Full Circle with eBay x Willy Chavarria

willy chavarria paris fashion week
©eBay

During Paris Fashion Week Men’s AW25, eBay announced an official partnership with the designer, celebrating his decade-long journey in fashion. The collection, blending past and present, featured archival Chavarria pieces sourced from eBay—underscoring both accessibility and circularity in fashion.


SS16 and AW22 runway pieces, sourced from sellers worldwide, were reimagined and reintegrated into this season’s lineup, proving that fashion’s past can shape its future. The standout? A reworked “Chuco Suit,” a nod to Chavarria’s California roots, available exclusively on eBay until February 2. Proceeds from the sale support wildfire recovery efforts through the California Community Foundation—a rare instance of a fashion collaboration extending beyond commerce into real-world impact.


Willy Chavarria: An American in Paris

willy chavarria paris fashion week
©Noro

Americans have their own special way of visiting Paris: whether they mean to or not, they make their presence known. Chavarria’s debut on the French stage was no quiet affair. From a dramatic spoken-word closer to an Adidas collab embedded mid-show, TARANTULA was nothing if not ambitious.


The show opened with a red velvet suit—boxy, oversized, commanding.

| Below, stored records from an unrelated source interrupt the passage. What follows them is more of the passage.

-- ==== Sys2Proof/Laws/Completed.lean ====
section
/-! SUPPORT. What completing a command leaves behind: nothing but the host interface's account of commands, and what reports. -/
namespace Sys2Proof.Machine

variable {a b c d : Dev} {un i : Nat} {f : Fld}

/-! ### The relation -/

theorem cplKey_of_ringPlaceKey : ∀ k : Key, ringPlaceKey k = true → cplKey k = false
  | [un, off, lo, i], h => by
    simp only [ringPlaceKey, Bool.and_eq_true, Bool.or_eq_true, beq_iff_eq] at h
    obtain ⟨⟨rfl, rfl | rfl⟩, rfl⟩ := h <;> rfl

theorem Dev.cplPlace_congr (hf : ∀ k, ringPlaceKey k = true → b.fields.get? k = a.fields.get? k) (hm : b.hif.msix = a.hif.msix)
    {x n : Nat} (hp : b.cplPlace x n) : a.cplPlace x n := by
  rcases hp with ⟨k, hp⟩ | ⟨v, e, hn⟩
  · exact .inl ⟨k, Dev.entryPlace_congr hf hp⟩
  · exact .inr ⟨v, by rw [e, hm], hn⟩

theorem Dev.Completed.trans (hab : a.Completed b) (hbc : b.Completed c) : a.Completed c := by
  refine ⟨fun k hk => (hbc.1 k hk).trans (hab.1 k hk), hbc.2.1.trans (by rw [hab.2.1]), hbc.2.2.1.trans hab.2.2.1, fun slot => ?_, ?_⟩
  · rw [hbc.2.2.2.1 slot, hab.2.2.2.1 slot]
  · obtain ⟨ws, e, hw⟩ := hab.2.2.2.2
    obtain ⟨ws', e', hw'⟩ := hbc.2.2.2.2
    refine ⟨ws ++ ws', by rw [e', e, List.append_assoc], fun w hm => ?_⟩
    rcases List.mem_append.1 hm with hm | hm
    · exact hw w hm
    · exact Dev.cplPlace_congr (fun k hk => hab.1 k (cplKey_of_ringPlaceKey k hk)) hab.2.2.1 (hw' w hm)

theorem Dev.Noted.completed (h : a.Noted b) : a.Completed b := by
  refine ⟨fun k hk => h.1 k ?_, h.2.1.trans (by rw [h.2.1]), h.msix, fun slot => ?_, ?_⟩
  · simp only [cplKey, Bool.or_eq_false_iff] at hk
    exact hk.1
  · have e := h.2.2.1 slot
    rw [e]
  · obtain ⟨ws, e, hw⟩ := h.2.2.2
    refine ⟨ws, e, fun w hm => ?_⟩
    rcases hw w hm with ⟨q, hp⟩ | hv
    · exact .inl ⟨ringIx kEQ q, hp⟩
    · exact .inr hv

theorem Dev.Completed.refl (d : Dev) : d.Completed d := (Dev.Noted.refl d).completed

/-- A field that no completion changes reads the same. -/
theorem Dev.Completed.getI (h : a.Completed b) (hk : cplKey (f.key un i) = false) : b.getI un f i = a.getI un f i :=
  Dev.getI_congr (h.1 _ hk)

/-! ### Completing -/

theorem Dev.Completed.of_cplKey (d : Dev) (un : Nat) (f : Fld) (i v : Nat) (hk : cplKey (f.key un i) = true) :
    d.Completed (d.setI un f i v) :=
  ⟨fun k h => Dev.fields_setI_ne (fun e => by rw [e, hk] at h; cases h), rfl, rfl, fun _ => rfl, [], by simp [Dev.setI], by simp⟩

/-- A change of the host interface's account of commands. -/
theorem Dev.completed_hif (d : Dev) (x : HifState) (hm : x.msix = d.hif.msix) (hd : x.dma = d.hif.dma) : d.Completed { d with hif := x } :=
  ⟨fun _ _ => rfl, rfl, hm, fun _ => rfl, [], by simp [hd], by simp⟩

theorem Dev.completed_setAgent (d : Dev) (slot : Nat) (x : Agent) (hx : x = { d.agent slot with
      inbox := x.inbox, lost := x.lost, settling := x.settling, aborted := x.aborted }) : d.Completed (d.setAgent slot x) := by
  refine ⟨fun _ _ => rfl, rfl, rfl, fun s => ?_, [], by simp [Dev.setAgent], by simp⟩
  by_cases h : s = slot
  · subst h; rw [Dev.agent_setAgent_self]; exact hx
  · simp [Dev.agent_setAgent_ne h]

theorem Dev.completed_hostWrite (d : Dev) (addr : Nat) (bs : List Byte) (h : d.cplPlace addr bs.length) :
    d.Completed (d.hostWrite addr bs) := by
  have ht := (Dev.noted_tallyHeld d 0x24 bs.length).completed
  obtain ⟨ws, e, hw⟩ := ht.2.2.2.2
  refine ⟨ht.1, ?_, ht.2.2.1, ht.2.2.2.1, ws ++ [(addr, bs)], ?_, fun w hm => ?_⟩
  · exact congrArg (fun x : Dev => { x with hif := { x.hif with dma := x.hif.dma ++ [(addr, bs)] } }) ht.2.1
  · simp [Dev.hostWrite, e]
  · rcases List.mem_append.1 hm with hm | hm
    · exact hw w hm
    · rw [List.mem_singleton.1 hm]; exact h

/-- An entry of any ring is written. -/
theorem Dev.completed_pushEntry (d : Dev) (k : Nat) (bytes : List Byte) (hl : bytes.length = 32) : d.Completed (d.pushEntry k bytes) := by
  have hp (v : Nat) : (patch bytes 3 (leBytes 1 v)).length = 32 := by rw [patch_length _ _ _ (by rw [leBytes_length]; omega), hl]
  unfold Dev.pushEntry
  dsimp only
  have h1 := Dev.completed_hostWrite d (d.ringAddr k (d.getI uHIF HIF_RING_STATE.TAIL k) 32 + 4)
    ((patch bytes 3 (leBytes 1 (setBit (leAt bytes 3 1) 7 (d.ringPhase k (d.getI uHIF HIF_RING_STATE.TAIL k))))).drop 4)
    (.inl ⟨k, _, .inl ⟨rfl, by rw [List.length_drop, hp]⟩⟩)
  refine ((h1.trans (Dev.completed_hostWrite _ _ _ ?_)).trans
    ((Dev.Completed.of_cplKey _ uHIF HIF_RING_STATE.TAIL _ _ rfl).trans (Dev.Completed.of_cplKey _ uHIF HIF_RING_STATE.PHASE _ _ rfl))).trans
    (Dev.noted_noteEntry ..).completed
  exact Dev.cplPlace_congr (fun k hk => (h1.1 k (cplKey_of_ringPlaceKey k hk)).symm) h1.2.2.1.symm
    (.inl ⟨k, _, .inr ⟨rfl, by rw [List.length_take, hp]; rfl⟩⟩)

theorem cplBytes_length (t : Ticket) (r : Reply) (ring : Nat) (rxq : Bool) (h : Nat) (l : Bool) (cs : Nat) :
    (cplBytes t r ring rxq h l cs).length = 32 := by
  simp [cplBytes, leBytes_length]

theorem Dev.completed_showInFlight (d : Dev) : d.Completed d.showInFlight := .of_cplKey _ uHIF HIF_STATUS.IN_FLIGHT 0 _ rfl

theorem Dev.completed_retire (d : Dev) (t : Ticket) : d.Completed (d.retire t) := by
  unfold Dev.retire
  split
  · have h := (d.completed_hif { d.hif with inflight := dropInflight t d.hif.inflight } rfl rfl).trans (Dev.completed_showInFlight _)
    dsimp only
    split
    · exact h
    · exact (h.trans (.of_cplKey _ uHIF HIF_RING_STATE.COUNT _ _ rfl)).trans (.of_cplKey _ uHIF HIF_RING_STATE.COUNT _ _ rfl)
  · exact .refl d

theorem Dev.completed_agentCpl (d : Dev) (slot : Nat) (t : Ticket) (r : Reply) (l : Bool) (cs : Nat) :
    d.Completed (d.agentCpl slot t r l cs) := by
  unfold Dev.agentCpl
  dsimp only
  split
  · exact .refl d
  · split
    · exact d.completed_retire t
    · split
      · exact (d.completed_setAgent slot _ rfl).trans (Dev.completed_retire ..)
      · exact ((d.completed_setAgent slot _ rfl).trans (Dev.completed_retire ..)).trans (Dev.completed_setAgent _ _ _ rfl)

theorem Dev.completed_cplInto (d : Dev) (k : Nat) (bs : List Byte) (hl : bs.length = 32) : d.Completed (d.cplInto k bs) := by
  unfold Dev.cplInto
  split
  · exact (d.completed_pushEntry k bs hl).trans (Dev.noted_tally ..).completed
  · exact .of_cplKey _ uHIF HIF_CPL_LOST.COUNT 0 _ rfl

theorem Dev.completed_writeCpl (d : Dev) (t : Ticket) (r : Reply) (q : Option Nat) (l : Bool) (cs : Nat) :
    d.Completed (d.writeCpl t r q l cs) := by
  unfold Dev.writeCpl
  split
  · exact ((d.completed_hif { d.hif with lost := d.hif.lost.erase t } rfl rfl).trans (Dev.completed_showInFlight _)).trans
      (.of_cplKey _ uHIF HIF_CPL_LOST.COUNT 0 _ rfl)
  · split
    · exact (d.completed_retire t).trans (Dev.completed_cplInto _ _ _ (cplBytes_length ..))
    · exact (Dev.Completed.of_cplKey d uHIF HIF_RING_STATE.COUNT _ _ rfl).trans (Dev.completed_cplInto _ _ _ (cplBytes_length ..))
    · split
      · exact d.completed_agentCpl ..
      · exact .refl d

theorem Dev.completed_countReply (d : Dev) (r : Reply) : d.Completed (d.countReply r) := by
  unfold Dev.countReply
  split
  · exact .of_cplKey _ uHIF HIF_MALFORMED.COUNT 0 _ rfl
  · split
    · exact .of_cplKey _ uHIF HIF_UNSUPPORTED.COUNT 0 _ rfl
    · exact .refl d

theorem Dev.completed_parkCpl (d : Dev) (t : Ticket) (r : Reply) (q : Option Nat) (o : Option (Bool × Nat)) :
    d.Completed (d.parkCpl t r q o) := d.completed_hif _ rfl rfl

theorem Dev.completed_cplInTurn (d : Dev) (t : Ticket) (r : Reply) (q : Option Nat) (l : Bool) (cs : Nat) :
    d.Completed (d.cplInTurn t r q l cs) := by
  unfold Dev.cplInTurn
  split
  · exact d.completed_parkCpl ..
  · exact d.completed_writeCpl ..

theorem Dev.completed_releaseFills (n : Nat) (d : Dev) (q : Option Nat) : d.Completed (Dev.releaseFills n d q) := by
  induction n generalizing d with
  | zero => exact .refl d
  | succ n ih =>
    unfold Dev.releaseFills
    split
    · exact .refl d
    · split
      · exact .refl d
      · rename_i p _ _ _ _ _
        exact ((d.completed_hif { d.hif with parked := d.hif.parked.erase p } rfl rfl).trans (Dev.completed_writeCpl ..)).trans (ih _)

theorem Dev.completed_noteStarted (d : Dev) (t : Ticket) : d.Completed (d.noteStarted t) := d.completed_hif _ rfl rfl

theorem Dev.completed_conclude (d : Dev) (t : Ticket) (r : Reply) (q : Option Nat) : d.Completed (d.conclude t r q) := by
  unfold Dev.conclude
  split
  · exact d.completed_cplInTurn ..
  · split
    · split
      · exact d.completed_cplInTurn ..
      · split
        · exact d.completed_cplInTurn ..
        · exact d.completed_parkCpl ..
    · exact d.completed_cplInTurn ..

theorem Dev.completed_finishCore (d : Dev) (t : Ticket) (r : Reply) (q : Option Nat) : d.Completed (d.finishCore t r q) :=
  (d.completed_countReply r).trans (Dev.completed_conclude ..)

/-! ### What goes on behind a completion -/

theorem Dev.completed_settleFences (n : Nat) (d : Dev) : d.Completed (Dev.settleFences n d) := by
  induction n generalizing d with
  | zero => exact .refl d
  | succ n ih =>
    unfold Dev.settleFences
    split
    · exact .refl d
    · rename_i f _
      exact ((d.completed_hif { d.hif with fences := d.hif.fences.filter (fun g => !(g == f)) } rfl rfl).trans
        (Dev.completed_finishCore ..)).trans (ih _)

theorem Dev.completed_begin (d : Dev) (t : Ticket) (root : Option Nat) : d.Completed (d.begin t root) := by
  have h0 := d.completed_hif { d.hif with
    inflight := d.hif.inflight ++ [({ ticket := t, no := d.hif.nextNo, root := root.getD d.hif.nextNo } : InFlight)]
    nextNo := d.hif.nextNo + 1 } rfl rfl
  unfold Dev.begin
  dsimp only
  split
  · exact h0.trans (Dev.completed_showInFlight _)
  · exact (((((h0.trans (.of_cplKey _ uHIF HIF_RING_STATE.COUNT _ _ rfl)).trans (.of_cplKey _ uHIF HIF_RING_STATE.COUNT _ _ rfl))).trans
      (Dev.noted_tally ..).completed).trans (Dev.noted_tally ..).completed).trans (Dev.completed_showInFlight _)

theorem Dev.completed_screen (d : Dev) (t : Ticket) : d.Completed (d.screen t) := by
  unfold Dev.screen
  split
  · exact .refl d
  · exact Dev.completed_finishCore ..

theorem Dev.completed_startChains (n : Nat) (d : Dev) : d.Completed (Dev.startChains n d) := by
  induction n generalizing d with
  | zero => exact .refl d
  | succ n ih =>
    unfold Dev.startChains
    split
    · exact .refl d
    · rename_i c _
      exact (((d.completed_hif { d.hif with chainNext := d.hif.chainNext.erase c } rfl rfl).trans (Dev.completed_begin ..)).trans
        (Dev.completed_screen ..)).trans (ih _)

theorem Dev.completed_goOn (d : Dev) : d.Completed d.goOn :=
  (Dev.completed_startChains ..).trans (Dev.completed_settleFences ..)

/-- Completing a command leaves everything but the host interface's account of commands and what reports. -/
theorem Dev.completed_finish (d : Dev) (t : Ticket) (r : Reply) : d.Completed (d.finish t r) :=
  (Dev.completed_finishCore ..).trans (Dev.completed_goOn _)

end Sys2Proof.Machine
end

The silhouette for men was exaggerated, baggy yet intentional, with brand logos stitched onto sleeves in an almost couture-like nod to craftsmanship. Accessories played their part in dramatizing the looks: pearl rosaries, gold jewelry, dangling keychains, gloves, and rose pins punctuated the collection’s softer, romantic elements. The garments spanned from sharply tailored suits to flowing dresses, tracksuits, and band-merch-style T-shirts—Chavarria proving once again that he designs across gender with equal fluency.


Then came the shift. Suddenly, models emerged in pieces from the Adidas collaboration, splitting the presentation into two acts. What began as an artful study in contrasts pivoted into something more commercial—branded joggers, elastic-waistband streetwear, the language of global sportswear giants. The transition was jarring—perhaps deliberately so.

But it was the final act that truly sealed Chavarria’s message. As the models made their last walk, spoken word echoed through the space, reflecting on fear, identity, and marginalization in America. A political statement played out on a Parisian runway, a move that—love it or question it—felt distinctly American.


And yet, even with the theatrics, the collection itself stood strong. The womenswear, in particular, felt like a revelation—sleek, sharp, femme fatale energy woven into every silhouette. Chavarria may be known for menswear, but his womenswear offerings hint at something truly special. A future expansion, perhaps? One can only hope.


Ultimately, TARANTULA was a study in contrasts—sincerity and commerciality, theatre and statement, past and present. If this is what Chavarria looks like on a global stage, Paris might just have to make room.